Susan H. Driskill was born in 1827 in Kentucky.  At the age of 17, she married James Harvey Latham on September 25, 1844 in Clarksville, Tennessee.  They settled in Todd County, Kentucky, where they lived at the time the 1850 census was taken. Sometime between 1854 and 1856, the Lathams moved to Greeneville, Muhlenberg County, Kentucky.

James and Susan had nine children; seven of them survived childhood.  Two year-old Cordelia and baby Stephen, just 11 days old, died from scarlet fever in 1856. James and Susan's youngest child, Harvey Edward Latham, was born less than a month before his father was mustered in with his regiment on October 10, 1861.

It is doubtful that James Harvey Latham ever saw his wife or children again -- he died less than a year later. On the day of his death, he was quickly buried at the Nashville City Cemetery, then was later re-interred at the Nashville National Cemetery.  It does not seem likely that Susan would have been able to visit her husband's grave.  She had young children to care for, Nashville was over 100 miles away, and wartime made it unsafe to travel.

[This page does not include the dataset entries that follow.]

-- ==== Sys2Proof/Decode.lean ====
section
/-! DEFINITION. No row of spec/opcode_table.json gives bits, so no word spells a command. -/

namespace Sys2Proof

/-- The command a word spells by the table's bits: the table gives no row any bits, so none. -/
def decodeTableWord (_nbits _w : Nat) : Option Instr := none

end Sys2Proof
end

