-- ==== Sys2Proof/Config.lean ====
section
/-! DEFINITION. What one device fixes and the spec leaves open: opaque constants, of which no proof can see a value. -/

namespace Sys2Proof.Config

/-- The module serial number of IDENT (R416), live. -/
opaque moduleSerial : BitVec 64
/-- The fused plane serial (R416), live. -/
opaque planeSerial : BitVec 64
/-- CTRL_REV, TILE_REV, PLANE_REV and FW_REV of IDENT_REV (R416), live. -/
opaque identRev : BitVec 32
/-- The ordering code of the module: true is OVX5120-E (R30, R416). -/
opaque orderCodeE : Bool
/-- The device-unique fuse challenge (R413). -/
opaque fuseChallenge : BitVec 64
/-- SPEED, WIDTH, FLIT and L1 of the host link as it has trained (R417), live. -/
opaque linkStatus : BitVec 32
/-- The density of the xSPI flash as its SFDP table states it (R388, R494): 256 Mbit doubled so many times. -/
opaque flashDoublings : Fin 4
/-- How far the composing engines are with a frame at a reference clock time: the spec bounds it only (R209), live. -/
opaque compProgress : Nat → Nat → BitVec 16
/-- A failure within the device upsets the second comparison of claims at a reference clock time (R306). -/
opaque claimUpset : Nat → Bool
/-- Whether a CALIB segment's value asks for full characterisation, and its CHAR_FAIL_MAX; D_MIN of a LOOPS segment's value; none
where the segment leaves it at its default. The spec names the segments and gives no place in them (R337, R338). -/
opaque charFull : List (BitVec 8) → Bool
opaque charFailMax : List (BitVec 8) → Option Nat
opaque dMin : List (BitVec 8) → Option (BitVec 16)
/-- A value the spec leaves undefined; the state's counter `free` picks a fresh one each time. -/
opaque freeValue : Nat → BitVec 64

end Sys2Proof.Config
end

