/-- Register rows of CALIB (R371). -/
def rows_CALIB_R371 : List RegRow := [
  ⟨0xB2000, [(512, 76), (4, 128)], 0, 32, .rw, 0x80808080, .kept⟩]

/-- Register rows of REPETITIVE (R137). -/
def rows_REPETITIVE_R137 : List RegRow := [
  ⟨0x880000, [(256, 4864), (4, 64)], 0, 32, .rw, 0, .kept⟩]

/-- The tables by address range (first address, last address, rows). -/
def regTables : List (Nat × Nat × List RegRow) := [
  (0x500000, 0x62C064, rows_TILE_R80),
  (0x500100, 0x62C8FC, rows_TILE_R81),
  (0x500900, 0x62CCFC, rows_TILE_R82),
  (0x500D00, 0x62CD20, rows_TILE_R83),
  (0x80400, 0x8042C, rows_TIME_R84),
  (0x502000, 0x62E3FC, rows_TILE_R112),
  (0x1000000, 0x1000064, rows_SILLAGE_R113),
  (0x1000100, 0x10001F8, rows_SILLAGE_R114),
  (0x800000, 0x84BFFC, rows_LOOPPARAM_R136),
  (0x300000, 0x42007C, rows_COURSE_R162),
  (0x301000, 0x421C1C, rows_COURSE_R163),
  (0x260000, 0x26013C, rows_ACCORD_R195),
  (0x180000, 0x1817FC, rows_COMPOSER_R215),
  (0x182000, 0x1827F8, rows_COMPOSER_R216),
  (0x184000, 0x1863F8, rows_COMPOSER_R217),
  (0x190000, 0x1DFFFC, rows_COMPOSER_R218),
  (0xF0000, 0xF006C, rows_KOWIN_R246),
  (0x100000, 0x13F11C, rows_LANES_R247),
  (0x140000, 0x140170, rows_AGENTS_R248),
  (0xE0000, 0xE0224, rows_PARSER_R270),
  (0xE0100, 0xE0138, rows_PARSER_R271),
  (0xE0800, 0xE0FFC, rows_PARSER_R272),
  (0x80000, 0x80118, rows_TIME_R292),
  (0x80200, 0x803FC, rows_TIME_R293),
  (0x80800, 0x809FC, rows_TIME_R294),
  (0xD0000, 0xD00BC, rows_HIER_R318),
  (0xD1000, 0xD17F4, rows_HIER_R319),
  (0x10000, 0x1045C, rows_START_R346),
  (0x20000, 0x200AC, rows_FORMULA_R347),
  (0xB0000, 0xB00C4, rows_CALIB_R369),
  (0xB0800, 0xB117C, rows_CALIB_R370),
  (0xC0000, 0xC009C, rows_AGEING_R372),
  (0x90000, 0x9043C, rows_THERMAL_R393),
  (0x90400, 0x9047C, rows_THERMAL_R394),
  (0xA0000, 0xA0064, rows_POWER_R395),
  (0x0, 0x18, rows_IDENT_R416),
  (0x30000, 0x302AC, rows_HOSTIF_R417),
  (0x40000, 0x4004C, rows_SIDEBAND_R418),
  (0x50000, 0x5013C, rows_FABRIC_R445),
  (0x60000, 0x60034, rows_DMA_R446),
  (0x60100, 0x604EC, rows_DMA_R447),
  (0x70000, 0x713FC, rows_MORTAR_R448),
  (0x72000, 0x733FC, rows_MORTAR_R449),
  (0x38000, 0x3901C, rows_HOSTIF_R403),
  (0xB2000, 0xBB7FC, rows_CALIB_R371),
  (0x880000, 0x9AFFFC, rows_REPETITIVE_R137)]

/-- The field rows of the word at `a`; none where the address is reserved (R476). -/
def rowsAt (a : Nat) : List RegRow :=
  regTables.flatMap fun (lo, hi, rs) =>
    if lo ≤ a ∧ a ≤ hi then rs.filter (·.covers a) else []

/-- The word at `a` after a cold start, before any write (R15, R457, R498); 0 in reserved space (R14, R476). COLD_LIMIT's default
is the ordering code's: −5.00 °C, on the E module −40.00 °C (R382). -/
def coldWord (a : Nat) : BitVec 32 :=
  if a = 0x90020 ∧ Config.orderCodeE = true then 0xF060#32
  else BitVec.ofNat 32 ((rowsAt a).foldl (fun acc r => acc + r.cold * 2 ^ r.lsb) 0)

end Sys2Proof.Machine
end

At the start of the Civil War, Kentucky was one of the neutral "border states", split in two over the issues of slavery and seccession.  Since it was a strategically important stronghold to both the North and South, Kentucky saw many fierce battles, many of them not far from where the Lathams lived. Perhaps this explains why Susan Latham and her seven childen moved to Hamilton County, Illinois between 1863 and 1864.

On October 12, 1864, Susan married Edmund Hawthorn, a widower, in Hamilton County.  She was 37; he was 51.  Edmund became the guardian for Susan's younger children, and his signature appears on the marriage license for my third great grandfather, John Wesley Latham.  Edmund and Susan had one daughter, Ida, who was born on June 13, 1867.  Susan's three oldest children (George, John, and Sophronia) were married and lived nearby -- and Susan now had three grandchildren.

Then, on November 20, 1869, Edmund Hawthorn died in Logansport, Illinois.  Susan was widowed twice by the time she was 42 years old.  But what happened to Susan after Edmund Hawthorn died? Unfortunately, I don't know.  Susan Hawthorn appears in the 1870 census with her four youngest children, but I haven't been able to find her in any records after that.  Perhaps she married a third time, or maybe she died before the 1880 census was taken.

Recently, I was able to connect with a cousin partly because of this blog!  She read my post on James Harvey Latham and visited his grave in Nashville a few weeks ago.  I have wanted to visit his grave myself for a long time, and it would be even more meaningful now that I know about Susan.